▸ Task item:
Copy exactly the lines of the data below that run from the line holding "def removeCopy (i" through the line holding "def Binding.before (a", both ends included.

▸ Record excerpts:
-- ==== Sys2Proof/Machine/Tracker.lean ====
section
/-! DEFINITION. The Identifier Tracker (Chapter 3): track lists, continuity, the census, and the sorting of packets. -/

namespace Sys2Proof.Machine

/-! ## The track list (R44 to R46, R55) -/

/-- Signature identifiers of a multiplex; lane 16 has none (R44, R55). -/
def State.signatures (s : State) (x : Nat) : List Nat := if x = localMux then [] else (s.mux x).sigs

/-- The needed set of a multiplex, ascending, no identifier twice (R44, R55). -/
def State.neededSet (s : State) (x : Nat) : List Nat :=
  ascending (s.signatures x ++ (s.copiesOn x).flatMap (fun i => (s.usedSources i).map (·.2)))

/-- The identifiers a build makes entries for: the 96 lowest (R45). -/
def State.keptIds (s : State) (x : Nat) : List Nat := (s.neededSet x).take Config.trackCap

/-- Every used component of a copy has an identifier among `ids`. -/
def State.coveredBy (s : State) (ids : List Nat) (i : Nat) : Bool :=
  (s.usedSources i).all (fun c => ids.contains c.2)

/-- The copies that a build of a multiplex's track list would make observable, ascending (R45, R119). -/
def State.observableCopies (s : State) (x : Nat) : List Nat :=
  (s.copiesOn x).filter (s.coveredBy (s.keptIds x))

/-- The bindings a build makes at an identifier (R44, R45). -/
def State.buildBindings (s : State) (x ident : Nat) : List Binding :=
  (s.copiesOn x).flatMap (fun i =>
    ((s.usedSources i).filter (fun c => decide (c.2 = ident))).map (fun c =>
      { svc := i / 4, slot := i % 4, comp := c.1, whole := true, unobs := !s.coveredBy (s.keptIds x) i }))

/-- The entries of a new track list for a multiplex (R44). -/
def State.buildEntries (s : State) (x : Nat) : List TrackEntry :=
  (s.keptIds x).map (fun ident =>
    { ident := ident, sig := (s.signatures x).contains ident, bindings := s.buildBindings x ident })

/-- Source of the indications of a census or track list: its multiplex, or lane 16 (Table 81). -/
def State.raiseOn (s : State) (x : Nat) (k : Kind) : State :=
  if x = localMux then s.raise .lane insertionLane k else s.raise .multiplex x k

/-- The build of a lane's track list and the start of its census (R44, R45, R50). -/
def State.buildTracker (s : State) (lane x : Nat) : State :=
  let s1 := s.putTracker lane { entries := s.buildEntries x }
  if (s.neededSet x).length ≤ Config.trackCap then s1 else s1.raiseOn x .trackOverflow

/-- A binding belongs to a copy. -/
def Binding.ofCopy (i : Nat) (b : Binding) : Bool := decide (b.svc = i / 4) && decide (b.slot = i % 4)

/-- Entries with a binding or the signature role (R46). -/
def prune (es : List TrackEntry) : List TrackEntry := es.filter (fun e => e.sig || !e.bindings.isEmpty)

/-- A copy's bindings removed (R46). -/
def removeCopy (i : Nat) (es : List TrackEntry) : List TrackEntry :=
  prune (es.map (fun e => { e with bindings := e.bindings.filter (fun b => !b.ofCopy i) }))

/-- Order of bindings: (service, slot, component) (Table 26). -/
def Binding.before (a b : Binding) : Bool :=
  decide (copyIndex a.svc a.slot * 8 + a.comp < copyIndex b.svc b.slot * 8 + b.comp)

/-- A binding joins an entry's bindings in their order. -/
def insertBinding (b : Binding) : List Binding → List Binding
  | [] => [b]
  | c :: t => if b.before c then b :: c :: t else c :: insertBinding b t

/-- An entry joins a track list in ascending order of identifier. -/
def insertEntry (e : TrackEntry) : List TrackEntry → List TrackEntry
  | [] => [e]
  | f :: t => if e.ident < f.ident then e :: f :: t else f :: insertEntry e t

/-- The entries with `f` applied at an identifier: at its entry, or at a new entry, with the signature role when `sig` says
so, while the list has room; `none` when the list is full (R46, Table 26). -/
def touchEntry (es : List TrackEntry) (ident : Nat) (sig : Bool) (f : TrackEntry → TrackEntry) : Option (List TrackEntry) :=
  if es.any (fun e => decide (e.ident = ident)) then
    some (es.map (fun e => if e.ident = ident then f e else e))
  else if es.length < Config.trackCap then some (insertEntry (f { ident := ident, sig := sig }) es)
  else none

/-- Merges one partial binding under the multiplex's signature list; the flag says whether some identifier found no entry. -/
def mergeBinding (sigs : List Nat) (acc : List TrackEntry × Bool) (ident : Nat) (b : Binding) : List TrackEntry × Bool :=
  match touchEntry acc.1 ident (sigs.contains ident) (fun e => { e with bindings := insertBinding b e.bindings }) with
  | some es => (es, acc.2)
  | none => (acc.1, true)

/-- Merges a copy's bindings, partial; when an identifier finds no entry the copy is unobservable (R45, R46). The flag
says whether that happened. When the list has room for some of its identifiers only, they take it in component order:
DESIGN CHOICE (notes/assumptions/29). -/
def State.mergeCopy (s : State) (i : Nat) (es : List TrackEntry) : List TrackEntry × Bool :=
  let r := (s.usedSources i).foldl (fun acc c =>
    mergeBinding (s.signatures (s.copy i).mux) acc c.2 { svc := i / 4, slot := i % 4, comp := c.1, whole := false, unobs := false }) (es, false)
  if r.2 then
    (r.1.map (fun e => { e with bindings := e.bindings.map (fun b => if b.ofCopy i then { b with unobs := true } else b) }),
      true)
  else r

/-- The tracker of a lane with other entries. -/
def State.putEntries (s : State) (lane : Nat) (es : List TrackEntry) : State :=
  s.putTracker lane { s.tracker lane with entries := es }

/-- A lane 0–15 that observes multiplex `x` merges a copy as stored (R46). -/
def State.mergeOn (s : State) (x i : Nat) : State :=
  match s.observerOf x with
  | none => s
  | some lane =>
    let r := s.mergeCopy i (s.tracker lane).entries
    let s1 := s.putEntries lane r.1
    if r.2 then s1.raiseOn x .trackOverflow else s1

/-- A lane 0–15 that observes multiplex `x` removes a copy's bindings (R46). -/
def State.removeOn (s : State) (x i : Nat) : State :=
  match s.observerOf x with
  | none => s
  | some lane => s.putEntries lane (removeCopy i (s.tracker lane).entries)

/-- A new signature identifier gains its entry; the flag says whether one found none. Several new ones take the list's room
in the order of the signature list: DESIGN CHOICE (notes/assumptions/29). -/
def gainSignature (acc : List TrackEntry × Bool) (ident : Nat) : List TrackEntry × Bool :=
  match touchEntry acc.1 ident true (fun e => { e with sig := true }) with
  | some es => (es, acc.2)
  | none => (acc.1, true)

/-- The observing lane follows a change of a multiplex's signature list from `old` to the list as stored: entries gain or
lose their role, and the new identifiers alone gain entries (R17, R46). -/
def State.followSignatures (s : State) (x : Nat) (old : List Nat) : State :=
  match s.observerOf x with
  | none => s
  | some lane =>
    let kept := prune ((s.tracker lane).entries.map (fun e => { e with sig := (s.mux x).sigs.contains e.ident }))
    let r := ((s.mux x).sigs.filter (fun i => !old.contains i)).foldl gainSignature (kept, false)
    let s1 := s.putEntries lane r.1
    if r.2 then s1.raiseOn x .trackOverflow else s1

/-- The (component, identifier) pairs under which a track list binds a copy, with the copy's unobservable mark. -/
def boundPairs (es : List TrackEntry) (i : Nat) : List (Nat × Nat × Bool) :=
  es.flatMap (fun e => (e.bindings.filter (Binding.ofCopy i)).map (fun b => (b.comp, e.ident, b.unobs)))

/-- The mark a kept binding had in the old list. -/
def oldWhole (es : List TrackEntry) (ident : Nat) (b : Binding) : Bool :=
  es.any (fun e => decide (e.ident = ident) &&
    e.bindings.any (fun c => decide (c.svc = b.svc) && decide (c.slot = b.slot) && decide (c.comp = b.comp) && c.whole))

/-- One entry of a rebuild of lane 16: a kept identifier keeps its continuity state and counts, and the bindings of
copies the rebuild adds or changes are partial (R55). A copy that keeps its bound (component, identifier) pairs and its
observability, as after a change of unused positions only, is not changed: DESIGN CHOICE (notes/assumptions/30). -/
def rebuildEntry (old new : List TrackEntry) (e : TrackEntry) : TrackEntry :=
  let marked := e.bindings.map (fun b =>
    let i := copyIndex b.svc b.slot
    { b with whole := decide (boundPairs old i = boundPairs new i) && oldWhole old e.ident b })
  match old.find? (fun o => decide (o.ident = e.ident)) with
  | some o => { o with sig := e.sig, bindings := marked }
  | none => { e with bindings := marked }

/-- The rebuild of lane 16's track list (R55). -/
def State.rebuildLocal (s : State) : State :=
  let old := (s.tracker insertionLane).entries
  let new := s.buildEntries localMux
  let s1 := s.putEntries insertionLane (new.map (rebuildEntry old new))
  if (s.neededSet localMux).length ≤ Config.trackCap then s1 else s1.raiseOn localMux .trackOverflow

/-! ## Continuity (R48) -/

/-- Table 28: the judgement of a packet against an entry's last count and repeat mark: break, new last count, new mark. -/
def judge (last : Option Nat) (mark payload : Bool) (cc : Nat) : Bool × Nat × Bool :=
  match last with
  | none => (false, cc, false)
  | some c =>
    if payload then
      if cc = (c + 1) % 16 then (false, cc, false)
      else if cc = c then (if mark then (true, c, true) else (false, c, true))
      else (true, cc, false)
    else if cc = c then (false, c, mark)
    else (true, cc, false)

/-- A tracked packet is counted and judged (R48). -/
def TrackEntry.count (e : TrackEntry) (p : Packet) : TrackEntry :=
  let j := judge e.lastCc e.repeated (Packet.payload p) (Packet.cc p)
  { e with pkts := satAdd Config.max24 e.pkts 1, breaks := satAdd Config.max16 e.breaks (if j.1 then 1 else 0),
           lastCc := some j.2.1, repeated := j.2.2 }

/-! ## The lane census (R50 to R52) -/

/-- The census with one more packet of an identifier that has an entry. -/
def censusAdd (ident : Nat) (l : List (Nat × Nat)) : List (Nat × Nat) :=
  l.map (fun e => if e.1 = ident then (e.1, satAdd Config.max16 e.2 1) else e)

/-- An unknown packet is recorded in the lane census (R50). -/
def Tracker.recordUnknown (t : Tracker) (ident : Nat) : Tracker :=
  if t.census.any (fun e => decide (e.1 = ident)) then { t with census := censusAdd ident t.census }
  else if t.census.length < Config.censusCap then { t with census := t.census ++ [(ident, 1)] }
  else { t with overflow := satAdd Config.max16 t.overflow 1 }

/-- Order of a close set: descending count, between equal counts ascending identifier (R52). -/
def censusBefore (a b : Nat × Nat) : Bool := decide (b.2 < a.2) || (decide (a.2 = b.2) && decide (a.1 < b.1))

/-- An entry joins a close set in its order. -/
def insertCensus (e : Nat × Nat) : List (Nat × Nat) → List (Nat × Nat)
  | [] => [e]
  | f :: t => if censusBefore e f then e :: f :: t else f :: insertCensus e t

/-- The close set of a census (R52). -/
def closeSet (minimum : Nat) (l : List (Nat × Nat)) : List (Nat × Nat) :=
  ((l.filter (fun e => decide (minimum ≤ e.2))).foldr insertCensus []).take Config.recordCap

/-- Two lists of pairs name the same identifiers. -/
def sameIds (a b : List (Nat × Nat)) : Bool :=
  a.all (fun e => b.any (fun f => decide (f.1 = e.1))) && b.all (fun e => a.any (fun f => decide (f.1 = e.1)))

/-- The close of a lane's census, compared with the record of its multiplex, or of LOCAL (R51, R52, R55). -/
def State.closeCensus (s : State) (lane x : Nat) : State :=
  let t := s.tracker lane
  let cs := closeSet s.settings.censusMin t.census
  let s1 := (s.putTracker lane { t with census := [], overflow := 0, windows := 0 }).putCensusRec x
    (some { pairs := cs, overflow := t.overflow })
  match s.censusRec x with
  | none => s1
  | some r => if sameIds r.pairs cs then s1 else s1.raiseOn x .censusChange

/-! ## Figures for the window report (R49) -/

/-- A copy is observable for the window: defined on the multiplex, with every used component bound whole-window and not
unobservable (R49). -/
def State.hasLine (s : State) (es : List TrackEntry) (i : Nat) : Bool :=
  (s.usedSources i).all (fun c => es.any (fun e => decide (e.ident = c.2) &&
    e.bindings.any (fun b => b.ofCopy i && decide (b.comp = c.1) && b.whole && !b.unobs)))

/-- The entry of an identifier. -/
def entryOf (es : List TrackEntry) (ident : Nat) : TrackEntry :=
  (es.find? (fun e => decide (e.ident = ident))).getD { ident := ident }

/-- The line of a copy (R49). -/
def State.lineOf (s : State) (es : List TrackEntry) (i : Nat) : CopyLine :=
  { svc := i / 4, slot := i % 4, counts := (s.usedSources i).map (fun c => (entryOf es c.2).pkts),
    breaks := ((s.usedSources i).map (fun c => (entryOf es c.2).breaks)).sum }

/-- The lines of a lane's window, ascending (service, slot) (R49). -/
def State.copyLines (s : State) (lane x : Nat) : List CopyLine :=
  ((s.copiesOn x).filter (s.hasLine (s.tracker lane).entries)).map (s.lineOf (s.tracker lane).entries)

/-- The signature packet total of a lane's window (R49). -/
def State.signatureTotal (s : State) (lane : Nat) : Nat :=
  (((s.tracker lane).entries.filter (·.sig)).map (·.pkts)).sum

/-- After the hand-over: window counts 0 and every binding whole-window; the census window count rises (R49, R50). -/
def Tracker.nextWindow (t : Tracker) : Tracker :=
  { t with entries := t.entries.map (fun e => { e with pkts := 0, breaks := 0, bindings := e.bindings.map (fun b => { b with whole := true }) }),
           windows := t.windows + 1 }

/-! ## Sorting packets (R47, R53, R54) -/

/-- A binding forwards while its copy is the selected copy or the target of its service (R53). -/
def State.forwards (s : State) (b : Binding) : Bool :=
  decide ((s.rank b.svc).selected = some b.slot) || decide ((s.rank b.svc).target = some b.slot)

/-- A lane offers packets: lane 16, or the lane of a LIVE tuner (R53). -/
def State.offersPackets (s : State) (lane : Nat) : Bool := decide (lane = insertionLane) || decide (s.role lane = .live)

/-- One offer per forwarding binding of an identifier's entry, in their order (R53, notes/assumptions/26). -/
def State.offerAll (s : State) (lane : Nat) (p : Packet) : State :=
  if s.offersPackets lane then
    ((((s.tracker lane).entries.filter (fun e => decide (e.ident = Packet.ident p))).flatMap (·.bindings)).filter s.forwards).foldl
      (fun s b => s.offer p b.svc b.slot b.comp) s
  else s

/-- A lane 16 packet under a command identifier, as the settings stand (R47, R54). -/
def State.isCommand (s : State) (lane : Nat) (p : Packet) : Bool :=
  decide (lane = insertionLane) &&
    (decide (Packet.ident p = s.settings.mgmtId) || decide (Packet.ident p = s.settings.instId))

/-- The authority of a command packet's identifier (R54). -/
def State.authority (s : State) (p : Packet) : Authority :=
  if Packet.ident p = s.settings.mgmtId then .property else .installer

/-- The MU takes a command packet: discarded as corrupt, queued, or dropped (R165). -/
def State.takeCommand (s : State) (p : Packet) : State :=
  if Packet.flagged p then s.raise .device 0 .commandCorrupt
  else if s.inbound.length < Config.inboundCap then s.setInbound (s.inbound ++ [{ auth := s.authority p, bytes := p }])
  else s.raise .device 0 .commandOverrun

/-- The entry of the packet's identifier counts it (R48). -/
def State.countPacket (s : State) (lane : Nat) (p : Packet) : State :=
  s.putEntries lane ((s.tracker lane).entries.map (fun e => if e.ident = Packet.ident p then e.count p else e))

/-- The first class of Table 27 that fits a delivered packet, and its handling (R47). -/
def State.sortPacket (s : State) (lane : Nat) (p : Packet) : State :=
  if s.isCommand lane p then s.takeCommand p
  else if Packet.ident p = nullId then s
  else if Packet.flagged p then s.offerAll lane p
  else if (s.tracker lane).entries.any (fun e => decide (e.ident = Packet.ident p)) then
    (s.countPacket lane p).offerAll lane p
  else s.putTracker lane ((s.tracker lane).recordUnknown (Packet.ident p))

end Sys2Proof.Machine
end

▸ Answer to this exercise:
def removeCopy (i : Nat) (es : List TrackEntry) : List TrackEntry :=
  prune (es.map (fun e => { e with bindings := e.bindings.filter (fun b => !b.ofCopy i) }))

/-- Order of bindings: (service, slot, component) (Table 26). -/
def Binding.before (a b : Binding) : Bool :=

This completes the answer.